Поглядывая на почту. Малыш Луи одновременно окидывал взглядом и темные деревья на площади, и флаги, развешанные по случаю 14 июня, и заходящее солнце.

Стрелки показывали восемь минут восьмого. Он еще раз дал маху и грубо оттолкнул парнишку, который осмелился над ним потешаться.

— Мой черед! — крикнул Бош.

Но это уже не имело значения. Малыш Луи все понял, услышав шум мотора. Болельщики расступились, чтобы пропустить машину, потом другую, и снова окружили играющих. Шар Боша только что остановился меньше чем в трех сантиметрах от цели.

Теперь Малышу Луи не терпелось что-нибудь сказать или сделать. Он поискал глазами свою поклонницу.

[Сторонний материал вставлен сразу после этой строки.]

-- ==== Sys2Proof/Machine/Uniform.lean ====
section
/-! DEFINITION. Uniform arithmetic (R189 to R193). -/

namespace Sys2Proof.Machine

/-- D := f a b, no codes. -/
def grB (s : State) (i : Instr) (o : GrB) (f : Word → Word → Word) : Host.Outcome State Fault Refusal :=
  uniRun s i (fun h => h.setS o.d (f (h.s o.a) (h.s o.b)))

/-- D := f a. -/
def grU (s : State) (i : Instr) (o : GrU) (f : Word → Word) : Host.Outcome State Fault Refusal :=
  uniRun s i (fun h => h.setS o.d (f (h.s o.a)))

/-- Codes of a scalar compare or of a sum with carry; E stays (R189, R191). -/
def Here.setOut (h : Here) (o : LaneOut) : Here := h.setSCC (ScalarCC.ofOut o h.f.view.scc.e)

/-! ## GOP 0x00 (R190) -/

def execSadd (o : GrB) (s : State) : Host.Outcome State Fault Refusal := grB s (.sadd o) o (fun a b => a + b)
def execSaddc (o : GrB) (s : State) : Host.Outcome State Fault Refusal :=
  uniRun s (.saddc o) (fun h =>
    let r := addCodes (h.s o.a) (h.s o.b) h.f.view.scc.c
    (h.setS o.d r.val).setOut r)
def execSsub (o : GrB) (s : State) : Host.Outcome State Fault Refusal := grB s (.ssub o) o (fun a b => a - b)
def execSsubb (o : GrB) (s : State) : Host.Outcome State Fault Refusal :=
  uniRun s (.ssubb o) (fun h =>
    let r := subCodes (h.s o.a) (h.s o.b) h.f.view.scc.c
    (h.setS o.d r.val).setOut r)
def execSand (o : GrB) (s : State) : Host.Outcome State Fault Refusal := grB s (.sand o) o (fun a b => a &&& b)
def execSor (o : GrB) (s : State) : Host.Outcome State Fault Refusal := grB s (.sor o) o (fun a b => a ||| b)
def execSxor (o : GrB) (s : State) : Host.Outcome State Fault Refusal := grB s (.sxor o) o (fun a b => a ^^^ b)
def execSandn (o : GrB) (s : State) : Host.Outcome State Fault Refusal := grB s (.sandn o) o (fun a b => a &&& ~~~b)
def execSshl (o : GrB) (s : State) : Host.Outcome State Fault Refusal := grB s (.sshl o) o (fun a b => shl32 a (shiftAmount b))
def execSshr (o : GrB) (s : State) : Host.Outcome State Fault Refusal := grB s (.sshr o) o (fun a b => shr32 a (shiftAmount b))
def execSsra (o : GrB) (s : State) : Host.Outcome State Fault Refusal := grB s (.ssra o) o (fun a b => sra32 a (shiftAmount b))
def execSmul (o : GrB) (s : State) : Host.Outcome State Fault Refusal := grB s (.smul o) o (fun a b => a * b)
def execSmulh (o : GrB) (s : State) : Host.Outcome State Fault Refusal := grB s (.smulh o) o mulHi
def execSmulhu (o : GrB) (s : State) : Host.Outcome State Fault Refusal := grB s (.smulhu o) o mulHiU
def execSmin (o : GrB) (s : State) : Host.Outcome State Fault Refusal := grB s (.smin o) o minS
def execSmax (o : GrB) (s : State) : Host.Outcome State Fault Refusal := grB s (.smax o) o maxS
def execSminu (o : GrB) (s : State) : Host.Outcome State Fault Refusal := grB s (.sminu o) o minU
def execSmaxu (o : GrB) (s : State) : Host.Outcome State Fault Refusal := grB s (.smaxu o) o maxU
def execSclz (o : GrU) (s : State) : Host.Outcome State Fault Refusal := grU s (.sclz o) o (fun a => BitVec.ofNat 32 (clz32 a))
def execSpopc (o : GrU) (s : State) : Host.Outcome State Fault Refusal := grU s (.spopc o) o (fun a => BitVec.ofNat 32 (popc32 a))
def execSmov (o : GrU) (s : State) : Host.Outcome State Fault Refusal := grU s (.smov o) o (fun a => a)
def execScmp (o : GrC) (s : State) : Host.Outcome State Fault Refusal :=
  uniRun s (.scmp o) (fun h => h.setOut (subCodes (h.s o.a) (h.s o.b) false))
def execScmpu (o : GrC) (s : State) : Host.Outcome State Fault Refusal :=
  uniRun s (.scmpu o) (fun h => h.setOut (cmpuCodes (h.s o.a) (h.s o.b)))
def execSsel (o : GrB) (s : State) : Host.Outcome State Fault Refusal :=
  uniRun s (.ssel o) (fun h => h.setS o.d (if h.f.view.scc.n then h.s o.a else h.s o.b))

/-! ## GOP 0x01 (R192) -/

def execSadd64 (o : GrB) (s : State) : Host.Outcome State Fault Refusal :=
  uniRun s (.sadd64 o) (fun h => h.setSP o.d (h.sp o.a + h.sp o.b))
def execSsub64 (o : GrB) (s : State) : Host.Outcome State Fault Refusal :=
  uniRun s (.ssub64 o) (fun h => h.setSP o.d (h.sp o.a - h.sp o.b))
def execSmov64 (o : GrU) (s : State) : Host.Outcome State Fault Refusal :=
  uniRun s (.smov64 o) (fun h => h.setSP o.d (h.sp o.a))
def execSshl64 (o : GrB) (s : State) : Host.Outcome State Fault Refusal :=
  uniRun s (.sshl64 o) (fun h =>
    let n := shiftAmount (h.s o.b)
    h.setSP o.d (if 64 ≤ n then 0#64 else h.sp o.a <<< n))
def execScmp64 (o : GrC) (s : State) : Host.Outcome State Fault Refusal :=
  uniRun s (.scmp64 o) (fun h => h.setSCC (cmp64Codes (h.sp o.a) (h.sp o.b) h.f.view.scc.e))

/-! ## GI (R193) -/

/-- The immediate of a GI word (R82, R193). -/
def giImm (imm : BitVec 12) : Option (BitVec 20) → Word
  | none => imm.signExtend 32
  | some h => h ++ imm

def execSaddi (o : GiOp) (s : State) : Host.Outcome State Fault Refusal :=
  uniRun s (.saddi o) (fun h => h.setS o.d (h.s o.a + giImm o.imm o.hi))
def execSandi (o : GiOp) (s : State) : Host.Outcome State Fault Refusal :=
  uniRun s (.sandi o) (fun h => h.setS o.d (h.s o.a &&& giImm o.imm o.hi))
def execSori (o : GiOp) (s : State) : Host.Outcome State Fault Refusal :=
  uniRun s (.sori o) (fun h => h.setS o.d (h.s o.a ||| giImm o.imm o.hi))
def execSxori (o : GiOp) (s : State) : Host.Outcome State Fault Refusal :=
  uniRun s (.sxori o) (fun h => h.setS o.d (h.s o.a ^^^ giImm o.imm o.hi))
def execSshli (o : GiSh) (s : State) : Host.Outcome State Fault Refusal :=
  uniRun s (.sshli o) (fun h => h.setS o.d (shl32 (h.s o.a) o.sh.toNat))
def execSshri (o : GiSh) (s : State) : Host.Outcome State Fault Refusal :=
  uniRun s (.sshri o) (fun h => h.setS o.d (shr32 (h.s o.a) o.sh.toNat))
def execSmovi (o : GiOne) (s : State) : Host.Outcome State Fault Refusal :=
  uniRun s (.smovi o) (fun h => h.setS o.r (giImm o.imm o.hi))
def execScmpi (o : GiOne) (s : State) : Host.Outcome State Fault Refusal :=
  uniRun s (.scmpi o) (fun h => h.setOut (subCodes (h.s o.r) (giImm o.imm o.hi) false))

end Sys2Proof.Machine
end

— Ставлю на аперитив, что попаду с первого раза, — промолвил он, бросая на нее ласкающий взгляд.

Слишком взволнованная, чтобы говорить, она кивнула.

— Вы не возьмете больше ни одного очка, господин Беш, — крикнул он, принимая позу стрелка.

— Это еще посмотрим!

— Смотрите!

Звук удара одного железного шара о другой был первым ответом.

— Сколько у вас очков?

— Три.

— Если наберете еще одно, только одно-единственное, я сдам вам партию. Сдам, слышите!

Сейчас он мог это себе позволить. Он был уверен в себе. Шары повиновались, и он даже не прицеливался перед тем, как сделать свои три прыжка.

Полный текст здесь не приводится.